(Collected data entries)

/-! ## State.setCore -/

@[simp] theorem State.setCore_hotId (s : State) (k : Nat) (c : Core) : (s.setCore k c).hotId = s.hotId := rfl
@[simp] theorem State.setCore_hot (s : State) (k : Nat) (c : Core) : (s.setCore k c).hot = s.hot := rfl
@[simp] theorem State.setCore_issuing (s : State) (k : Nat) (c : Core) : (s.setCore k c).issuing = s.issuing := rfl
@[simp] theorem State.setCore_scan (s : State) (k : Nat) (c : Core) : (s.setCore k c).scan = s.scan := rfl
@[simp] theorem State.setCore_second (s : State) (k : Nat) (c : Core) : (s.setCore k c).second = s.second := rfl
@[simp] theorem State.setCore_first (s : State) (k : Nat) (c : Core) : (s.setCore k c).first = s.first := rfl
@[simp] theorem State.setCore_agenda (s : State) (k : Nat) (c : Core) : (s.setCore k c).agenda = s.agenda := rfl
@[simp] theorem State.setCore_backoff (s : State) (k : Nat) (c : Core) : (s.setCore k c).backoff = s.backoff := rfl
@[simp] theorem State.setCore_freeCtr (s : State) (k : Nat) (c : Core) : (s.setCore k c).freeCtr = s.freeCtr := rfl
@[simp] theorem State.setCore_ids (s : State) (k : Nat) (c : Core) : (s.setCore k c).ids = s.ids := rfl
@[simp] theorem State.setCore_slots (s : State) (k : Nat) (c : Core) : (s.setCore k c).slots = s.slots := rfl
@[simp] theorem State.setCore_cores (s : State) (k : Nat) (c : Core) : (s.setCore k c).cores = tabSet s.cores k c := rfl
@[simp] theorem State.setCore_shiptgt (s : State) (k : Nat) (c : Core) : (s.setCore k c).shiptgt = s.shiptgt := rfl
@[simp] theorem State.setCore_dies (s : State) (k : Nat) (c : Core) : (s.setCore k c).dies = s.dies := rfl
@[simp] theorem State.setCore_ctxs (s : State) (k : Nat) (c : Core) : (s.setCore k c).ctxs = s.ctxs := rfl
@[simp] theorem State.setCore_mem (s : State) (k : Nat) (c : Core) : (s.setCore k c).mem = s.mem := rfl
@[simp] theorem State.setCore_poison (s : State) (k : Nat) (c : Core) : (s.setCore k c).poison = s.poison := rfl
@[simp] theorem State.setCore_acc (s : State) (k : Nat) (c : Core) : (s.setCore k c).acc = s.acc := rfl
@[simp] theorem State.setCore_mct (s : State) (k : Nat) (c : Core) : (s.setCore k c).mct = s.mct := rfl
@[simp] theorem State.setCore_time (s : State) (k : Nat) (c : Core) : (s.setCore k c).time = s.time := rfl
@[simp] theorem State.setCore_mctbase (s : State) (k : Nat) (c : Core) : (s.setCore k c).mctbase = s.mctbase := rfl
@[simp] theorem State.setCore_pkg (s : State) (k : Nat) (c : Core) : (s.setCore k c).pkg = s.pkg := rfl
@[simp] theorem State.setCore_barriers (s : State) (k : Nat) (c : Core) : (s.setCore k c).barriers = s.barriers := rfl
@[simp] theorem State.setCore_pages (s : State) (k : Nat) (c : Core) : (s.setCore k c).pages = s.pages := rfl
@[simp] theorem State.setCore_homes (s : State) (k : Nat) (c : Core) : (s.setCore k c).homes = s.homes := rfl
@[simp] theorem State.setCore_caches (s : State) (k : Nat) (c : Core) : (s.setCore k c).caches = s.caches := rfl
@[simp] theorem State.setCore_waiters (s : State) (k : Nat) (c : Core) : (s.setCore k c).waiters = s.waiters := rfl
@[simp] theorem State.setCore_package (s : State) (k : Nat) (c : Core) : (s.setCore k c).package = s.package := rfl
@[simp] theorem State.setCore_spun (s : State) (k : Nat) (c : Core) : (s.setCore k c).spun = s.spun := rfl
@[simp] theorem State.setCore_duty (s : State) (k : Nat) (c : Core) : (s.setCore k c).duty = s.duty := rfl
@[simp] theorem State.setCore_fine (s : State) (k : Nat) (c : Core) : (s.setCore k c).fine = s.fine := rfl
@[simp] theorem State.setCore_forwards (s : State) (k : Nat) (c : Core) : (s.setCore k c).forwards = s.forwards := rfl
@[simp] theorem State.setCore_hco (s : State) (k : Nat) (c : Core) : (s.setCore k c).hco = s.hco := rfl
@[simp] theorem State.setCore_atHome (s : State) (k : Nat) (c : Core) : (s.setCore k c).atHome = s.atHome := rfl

---

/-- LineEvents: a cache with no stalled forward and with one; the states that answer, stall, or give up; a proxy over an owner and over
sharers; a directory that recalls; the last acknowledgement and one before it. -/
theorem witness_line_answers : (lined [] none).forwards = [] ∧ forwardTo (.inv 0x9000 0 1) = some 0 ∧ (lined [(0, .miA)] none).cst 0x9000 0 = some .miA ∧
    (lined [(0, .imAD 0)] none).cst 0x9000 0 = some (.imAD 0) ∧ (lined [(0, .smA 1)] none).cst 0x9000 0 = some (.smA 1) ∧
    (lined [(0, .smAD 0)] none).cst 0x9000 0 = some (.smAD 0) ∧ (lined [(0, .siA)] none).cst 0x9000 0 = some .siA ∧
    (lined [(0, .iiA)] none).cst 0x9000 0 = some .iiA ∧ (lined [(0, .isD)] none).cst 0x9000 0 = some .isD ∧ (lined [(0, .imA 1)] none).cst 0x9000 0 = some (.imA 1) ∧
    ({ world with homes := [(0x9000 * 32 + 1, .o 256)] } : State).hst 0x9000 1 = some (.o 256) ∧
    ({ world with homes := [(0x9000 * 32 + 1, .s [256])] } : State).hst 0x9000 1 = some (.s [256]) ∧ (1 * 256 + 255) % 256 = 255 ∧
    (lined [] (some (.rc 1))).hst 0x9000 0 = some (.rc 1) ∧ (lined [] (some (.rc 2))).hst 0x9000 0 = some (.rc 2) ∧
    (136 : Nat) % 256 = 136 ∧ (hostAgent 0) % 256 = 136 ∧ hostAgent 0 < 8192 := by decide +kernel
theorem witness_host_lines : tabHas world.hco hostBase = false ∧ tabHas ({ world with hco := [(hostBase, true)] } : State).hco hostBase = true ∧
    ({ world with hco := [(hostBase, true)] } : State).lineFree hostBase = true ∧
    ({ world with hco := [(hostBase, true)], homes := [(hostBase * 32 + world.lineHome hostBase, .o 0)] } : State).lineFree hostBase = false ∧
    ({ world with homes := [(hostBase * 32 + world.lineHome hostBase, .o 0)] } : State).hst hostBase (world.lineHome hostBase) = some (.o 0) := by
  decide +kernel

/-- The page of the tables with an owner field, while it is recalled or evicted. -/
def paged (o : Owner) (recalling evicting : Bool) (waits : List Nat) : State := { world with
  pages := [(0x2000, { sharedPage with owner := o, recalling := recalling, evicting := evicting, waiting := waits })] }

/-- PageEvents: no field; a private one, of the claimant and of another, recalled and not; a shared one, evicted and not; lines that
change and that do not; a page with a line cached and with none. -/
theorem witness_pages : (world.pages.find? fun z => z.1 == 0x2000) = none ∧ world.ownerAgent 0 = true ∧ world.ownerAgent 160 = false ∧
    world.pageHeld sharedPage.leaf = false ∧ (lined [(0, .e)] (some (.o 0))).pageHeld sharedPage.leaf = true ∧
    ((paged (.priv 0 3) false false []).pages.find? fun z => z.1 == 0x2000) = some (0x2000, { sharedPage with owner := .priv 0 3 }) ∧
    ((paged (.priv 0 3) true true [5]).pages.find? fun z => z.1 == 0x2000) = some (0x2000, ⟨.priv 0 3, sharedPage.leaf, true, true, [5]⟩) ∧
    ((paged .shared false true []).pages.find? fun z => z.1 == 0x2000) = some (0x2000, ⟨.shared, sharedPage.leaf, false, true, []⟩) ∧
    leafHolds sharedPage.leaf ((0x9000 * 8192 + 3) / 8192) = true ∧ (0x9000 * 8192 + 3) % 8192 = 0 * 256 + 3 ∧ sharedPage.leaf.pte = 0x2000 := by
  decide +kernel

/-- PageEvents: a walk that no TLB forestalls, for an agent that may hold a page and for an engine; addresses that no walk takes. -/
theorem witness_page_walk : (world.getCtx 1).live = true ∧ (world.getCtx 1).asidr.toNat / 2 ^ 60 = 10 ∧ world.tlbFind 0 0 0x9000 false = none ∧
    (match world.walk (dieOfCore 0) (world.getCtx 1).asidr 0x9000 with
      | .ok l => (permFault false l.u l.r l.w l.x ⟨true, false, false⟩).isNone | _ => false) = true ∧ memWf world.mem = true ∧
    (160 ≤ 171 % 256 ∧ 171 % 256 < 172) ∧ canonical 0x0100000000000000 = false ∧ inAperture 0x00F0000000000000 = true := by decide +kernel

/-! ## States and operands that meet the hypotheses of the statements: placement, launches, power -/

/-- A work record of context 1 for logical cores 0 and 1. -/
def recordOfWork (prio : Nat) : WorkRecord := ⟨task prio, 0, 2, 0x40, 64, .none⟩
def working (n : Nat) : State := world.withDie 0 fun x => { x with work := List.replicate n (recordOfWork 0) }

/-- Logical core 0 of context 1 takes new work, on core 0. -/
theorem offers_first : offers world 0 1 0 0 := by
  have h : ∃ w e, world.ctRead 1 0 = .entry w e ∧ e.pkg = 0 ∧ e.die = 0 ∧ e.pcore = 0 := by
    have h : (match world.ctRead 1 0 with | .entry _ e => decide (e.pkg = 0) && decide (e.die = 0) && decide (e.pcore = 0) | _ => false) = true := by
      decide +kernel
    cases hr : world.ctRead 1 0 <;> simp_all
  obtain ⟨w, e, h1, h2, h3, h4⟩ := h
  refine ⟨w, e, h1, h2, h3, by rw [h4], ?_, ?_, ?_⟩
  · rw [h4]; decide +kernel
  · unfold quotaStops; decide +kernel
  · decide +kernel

§ Task brief: In the entries above, please find the line with "((paged (.priv 0 3) false" and the line with "((paged (.priv 0 3) true", then write out exactly those two lines and every line between them, and nothing more.

§ Task result:
    ((paged (.priv 0 3) false false []).pages.find? fun z => z.1 == 0x2000) = some (0x2000, { sharedPage with owner := .priv 0 3 }) ∧
    ((paged (.priv 0 3) true true [5]).pages.find? fun z => z.1 == 0x2000) = some (0x2000, ⟨.priv 0 3, sharedPage.leaf, true, true, [5]⟩) ∧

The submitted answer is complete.